Bandırma Koyunculuk Araştırma Enstitüsü Su Eserleri Kısmı tarafından hazırlanan projeyle, Marmara Denizi’nde son devirde birçok bölgede yayılan müsilajın (deniz salyası) tesirleri inceleniyor.
Enstitü müdürü Erdinç Veske koordinesinde yürütülen ve 5 yıl sürmesi planlanan proje hakkında açıklamalarda bulunan Su Eserleri Kısım Lideri Alpaslan Kara, müsilajın pek çok zincirleme tesirden meydana geldiğini söyledi.
Üniversitelerden alanlarında uzmanlaşmış bilim insanlarıyla çalıştıklarını belirten Kara, “İstanbul Üniversitesinden çok bedelli hocamız Doç. Dr. Ahsen Yüksek ve Doç. Dr. Nazlı Demirel ile Ankara Üniversitesinden Prof. Dr. Hijran Yavuzcan projemizde aktif bir halde vazife yapmakta. Hem bilgilerin elde edilmesi hem de değerlendirilmesinde birlikte çalışıyoruz.” dedi.
Kara, “Müsilajın minimumda kalması için neler yapmalıyız?

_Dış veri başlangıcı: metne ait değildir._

-- ==== Sys2Proof/Syntax.lean ====
section
/-! DEFINITION. The commands the block takes: one constructor per row of the table of operations and events, with the
data that comes from outside the model (who writes, what a pin or a message carries, at which sub-tick instant). -/

namespace Sys2Proof

/-- The PCIe function an access comes from (R435): PF0, or the VF of local site `n`. -/
inductive Fn where
  | pf0
  | vf (n : Fin 16)
  deriving DecidableEq, Repr

/-- A timed-action request on its way to the island that acts (R18). -/
inductive TimedReq where
  /-- The pulses and flash code of a segment start (R156). -/
  | segStart (oct : Fin 8) (trg flash : Nat) (target : Time)
  /-- A frame launch (R178). -/
  | launch (ch : Fin 64) (id : Nat) (target : Time)
  /-- The apply instant of a class F commit (R242). -/
  | classF (site : Fin 16) (target : Time)
  /-- The apply instant of a class X change (R245). -/
  | classX (site : Fin 16) (target : Time)
  /-- A time trigger of acquisition (R216). -/
  | acqTrig (ch : Fin 64) (target : Time)
  deriving DecidableEq, Repr

/-- What error correction found in a memory block (R337, R340). -/
inductive MemErr where
  | clean | corrected | uncorrectable
  deriving DecidableEq, Repr

/-- What an OUTCOME message carries (R282). -/
inductive Verdict where
  | committed | aborted | unknown
  deriving DecidableEq, Repr

/-- The three copies of a FLASH word as they arrived (R301); `none` is a copy that did not. -/
structure Copies where
  c1 : Option Nat
  c2 : Option Nat
  c3 : Option Nat
  deriving DecidableEq, Repr

/-- One flooded link-state change (R310): the link at `port` of chip `a` to chip `b` is up or down, with its measured
flight in 0.1 ns; and what chip `a`'s HELLO says of it: time root, digest of its identity (log entry 9). -/
structure LinkState where
  a : Nat
  port : Nat
  b : Nat
  up : Bool
  flight : Nat
  root : Bool
  digest : Nat
  deriving DecidableEq, Repr

/-- Who sent a CTRL cell of a site: SRC and EPOCH (R304). -/
structure Sender where
  chip : Nat
  epoch : Nat
  deriving DecidableEq, Repr

/-- How a retraining step of one DRAM channel ended (R352, R353). -/
inductive TrainRes where
  | pass (wmarg rmarg attempts : Nat)
  | fail
  deriving DecidableEq, Repr

/-- The PLLs of R359 and R360. -/
inductive Pll where
  | line (n : Fin 4)
  | core
  | timebase
  deriving DecidableEq, Repr

/-- The quality figures of a slice and its trims (R371, R376): where each code of the five delay lines and of the TDC truly lies, in
2^-26 of the range, and the offsets of the receive DSP. -/
structure Figures where
  eyew : Nat
  inlrms : Nat
  inlmax : Nat
  dnlmin : Nat
  dnlmax : Nat
  trims : List Nat
  deriving DecidableEq, Repr

/-- What a code-density pass measured (R372, R376): the figures of the eye and of the edges, the hits of each code of the delay lines of DA,
DB, DC, SA and SB, those of each TDC code, and the offsets of the receive DSP. -/
structure Density where
  eyew : Nat
  inlrms : Nat
  inlmax : Nat
  lines : List (List Nat)
  tdc : List Nat
  dsp : List Nat
  deriving DecidableEq, Repr

/-- A Sumac fault source (R387). -/
inductive FaultSrc where
  | site (s : Fin 16) (b : Fin 13)
  | chip (b : Fin 7)
  deriving DecidableEq, Repr

/-- What the board holds when PGOOD rises: the boot flash (R411), its SFDP space (R412), and whether OCXO_REF runs (R420). -/
structure Board where
  flash : List Byte
  sfdp : List Byte
  refOk : Bool
  deriving DecidableEq, Repr

/-- TAP instructions (R470). -/
inductive JtagIns where
  | bypass | samplePreload | extest | extestPulse | extestTrain | clamp | highz
  deriving DecidableEq, Repr

/-- What a row names and the state of the block already tells (an instant, the bits received, the channels in service): one value, which says
nothing more. -/
abbrev Known := Unit

/-- What error correction found in the word of acquisition SRAM that a sample goes to: not correctable, and words corrected (R337). -/
structure SramErr where
  ue : Bool
  ce : Nat
  deriving DecidableEq, Repr

/-- What the roving sampler meets: the level at the RX balls in microvolts, and its word of SRAM. -/
structure Roving where
  uv : Int
  sram : SramErr
  deriving DecidableEq, Repr

/-- The line bits that a port has received since a comma (R297). -/
structure PortLine where
  port : Fin 12
  line : List Bool
  deriving DecidableEq, Repr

Ne üzere tedbirler almalıyız?” sorularına karşılık bulmayı, teklifler ortaya koymayı amaçladıklarını anlattı.
Müsilajın ortaya çıkmasında ekosistemde yaşayan canlıların istikrarının bozulmasından sanayi ve evsel atıklara kadar çevreyi etkileyen pek çok dinamik olduğunu lisana getiren Kara, bu mevzuda bütün paydaşlarla önleyici önlemler alınması gerektiğini söz etti.

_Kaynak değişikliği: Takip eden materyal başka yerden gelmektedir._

-- ==== Sys2Proof/Machine/Regs.lean ====
section
/-! DEFINITION. The register map (R436, R437): every field of every register the chapters' tables give, with its bits,
type and reset value, and every register with its block address, its index strides, its LIVE address and who may write
and read it. One field is one entry of a sparse table keyed by the field and the register's index, so reserved bits read 0 (R6). -/

namespace Sys2Proof.Machine

/-- Register field types (R5). -/
inductive FType where
  | rw | ro | w1c | wsc | rwl | sh
  deriving DecidableEq, Repr

/-- A register field: its number in the model's tables, its lowest bit, its width, its type, and its reset value (`tab`
lists reset values that differ by index). -/
structure Fld where
  id : Nat
  lo : Nat
  width : Nat
  ty : FType
  rst : Nat
  tab : List Nat
  deriving DecidableEq, Repr

/-- The reset value of instance `i`. -/
def Fld.reset (f : Fld) (i : Nat) : Nat := f.tab.getD i f.rst

/-- The key of instance `i` of a field in a field table. -/
def Fld.key (f : Fld) (i : Nat) : Nat := f.id * 1048576 + i

/-- Who may write a register: the class its chapter gives. -/
inductive WAcc where
  | no | pf | chan | chanpf | chants | lane | oct8 | oct0 | octany | site | sitepf | fn | fnoct | vs | acq | lp | lp1
  | hst | hst1 | hst3 | scope
  deriving DecidableEq, Repr

/-- Who may read a register (PF0 reads all of them). -/
inductive RAcc where
  | pf | all | chan | chants | lane | oct8 | octany | octslice | site | fn | fnoct | vs | acq | lp | lp4 | hst | hst1 | hst3
  | scope | eng | dspeng
  deriving DecidableEq, Repr

/-- A register: name, PF0 address of instance 0, (stride, count) of each index from the outermost, whether every
function has its own copy, the distance to its LIVE address, access classes and fields. -/
structure RegDesc where
  name : String
  base : Nat
  dims : List (Nat × Nat)
  perFn : Bool
  live : Option Nat
  wr : WAcc
  rd : RAcc
  flds : List Fld
  deriving DecidableEq, Repr

namespace F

Erken ihtar sistemi kurmayı hedefliyorlar
Projede birinci emellerinin müsilaja yol açan tesirlerin net olarak belirlenmesi olduğunu kaydeden Kara, şöyle konuştu:
“Erdek Körfezi çok kıymetlidir zira Erdek Körfezi, Marmara Denizi’nin akciğerleridir. Oksijen düzeyinin en yüksek olduğu Marmara Denizi’nde balıkların en çok üremek için tercih ettiği bir bölgedir. 2019 yılında yaptığımız bir çalışmada müsilajın geleceğini gördük, ne yazık ki iddialarımız de hakikat çıktı ve bu durumlara geldik. Proje sonunda inşallah müsilaja sebep olan tüm tesirleri ortaya koyup, uzun vadede geliştirebilirsek bir erken ikaz sistemiyle sebep olan tüm tesirleri iyileştirip müsilaj oluşumunu bir daha görmeyiz. Daha iyi, daha sağlıklı bir Marmara ekosistemi için elde edeceğimiz sonuçları ve teklifleri uygulamaya koyup inşallah Marmara Denizi’nin çok daha iyi bir hale gelmesini sağlayabiliriz.”